Tuesday, April 20, 2010

Misplaced Trust

David has hurt me...many times over. Out of weakness or out of grace, I have always overlooked these shortcomings. But this is the final straw.
Fool me once, shame on you. Fool me twice, shame on me....

I will not be fooled again.

At least not by David. I have always been a private person. Call it pride if you will, but being humble enough to display my shortcomings and struggles to a mutlitude of people is not my thing. In fact, I believe very few people enjoy this act. I suppose it is out of self perservation, because in the end, my shortcomings and mistakes, will affect the way people think of me...essentially my reputation is at stake in these situations.

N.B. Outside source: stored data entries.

/-- CKPT_PULL (R371, R373): the stored image of the asking device's rank and STEP is streamed, or CKPT_DONE answers status 2. -/
def execCkptPull (i : Nat) (s : State) : Host.Outcome State Fault Refusal :=
  .next (match takeCkpt s i 12 with
    | none => s
    | some (k, s1) =>
      if (partOfStamp s k.stamp).isNone then staleDrop s1 (unitFabric 23) k.stamp
      else
        match s.folios.findSome? (fun f =>
            match f.buddy with
            | none => none
            | some b =>
              match b.complete with
              | some img => if partStamp s f.part == k.stamp && b.srcRank == k.coll.shard && b.step % 2 ^ 16 == k.coll.step then some (b, img) else none
              | none => none) with
        | none => sendBack s1 k.src (ckptMessage k.stamp 13 1 k.coll.step 0 k.coll.shard (le 4 2))
        | some (b, img) =>
          servePull s1 { peer := k.src, srcRank := b.srcRank, stamp := k.stamp, image := img, step := b.step, nextPayload := 0,
                         credit := ckptWindow, endSent := false })

/-- CKPT_DONE (R371 to R373): the writer's command completes, with DEVICE_FATAL on a digest mismatch; a pull that found no image is
rejected. -/
def execCkptDone (i : Nat) (s : State) : Host.Outcome State Fault Refusal :=
  .next (match takeCkpt s i 13 with
    | none => s
    | some (k, s1) =>
      if (partOfStamp s k.stamp).isNone then staleDrop s1 (unitFabric 23) k.stamp
      else if k.coll.phase = 0 then
        match ckptWith s k.stamp (fun c => c.write && c.kind == 1 && c.endSent && c.step % 2 ^ 16 == k.coll.step) with
        | none => s1
        | some (o, c) =>
          if u32 k.payload 0 = 0 then endLong s1 o.handle .done 0 0 0 0
          else
            let buddy := match folioOf s c.folio with | some f => rankAtOffset f c.cut c.offset | none => 0
            endLong (errorNote s1 0x301 (unitFabric 23) k.stamp 0 0 buddy) o.handle .failed 0x40 0x301 0 0
      else
        match pullOf s k with
        | none => s1
        | some (o, _) => endLong s1 o.handle .failed 0x20 (if u32 k.payload 0 = 2 then 0x73 else 0x70) 0 0)

end Sys2Proof.Machine
end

As I mentioned in the post before this, I have carried a huge burden with me for most of high school and it has continued to harm me as a college student. In high school, I NEVER talked about it to anyone. Out of shame, pride, and embarassment. When I started dating David, he begged me from the very beginning to talk to him about it, because he was open with me with his personal struggles. I resisted. I was so tightly coiled to protect myself that I did not want to say it. In addition, I did not think he would understand (which, he didnt at all by the way). Finally, after six months of dating, I opened up to him and told him about it.

Biggest mistake ever.
Only now am I realizing it. A few days ago, I was confronted by a good friend about purging. I admitted, only because she already knew it was truth. DAVID TOLD HER. I confronted him about it, because I did not want to assume the worse. but it was true. He had told. Not only her, but ALSO a counceling staff at Dordt. A. Fucking. Councelor. And what was his reasoning? "I only did it to protect you. You are hurting yourself".

What part of it-took-six-months-to-tell-you does he not get? I told him in the strictest of confidence. But no, he decided to take it into his own hands and decide for himself whether or not my secrets were worth keeping. I believe in nursing, they call that autonomy. Autonomy is a person's right to self determination. Their right to make their own decisions about their life. He completely violated that right. I am crushed. And now my relationship with that friend is weird. I cant act the same around her, because she nows and I know that she will always be thinking about it when she is around me, because it is such a vodooed topic in society. Eating disorders are not pretty, but at the same time, I am not at my worst. I am always getting better so them intervening now has absolutely NO role. They do not understand the nature of this struggle and i KNOW they are just assuming the worse. It is not like that at all.

So this is strike two for him:
1. He told my friends that I drink, "to protect me". I told him that it strict confidence.
2. He told the biggest secret I possess. The secret I have told one other person in the WHOLE world. Not even my best friend knows.


Surprisingly, this hurts worst of all. His violence was not even as bad as this. Trust is the basis of every relationship and he has broken that. He told the details of my life that I hold CLOSEST to my chest. Not trival things..the important things.

I dont know, if I can salvage the relationship after that. I might have to be done. We have not spoken since sunday...and I dont have an urge to talk to him..or forgive him.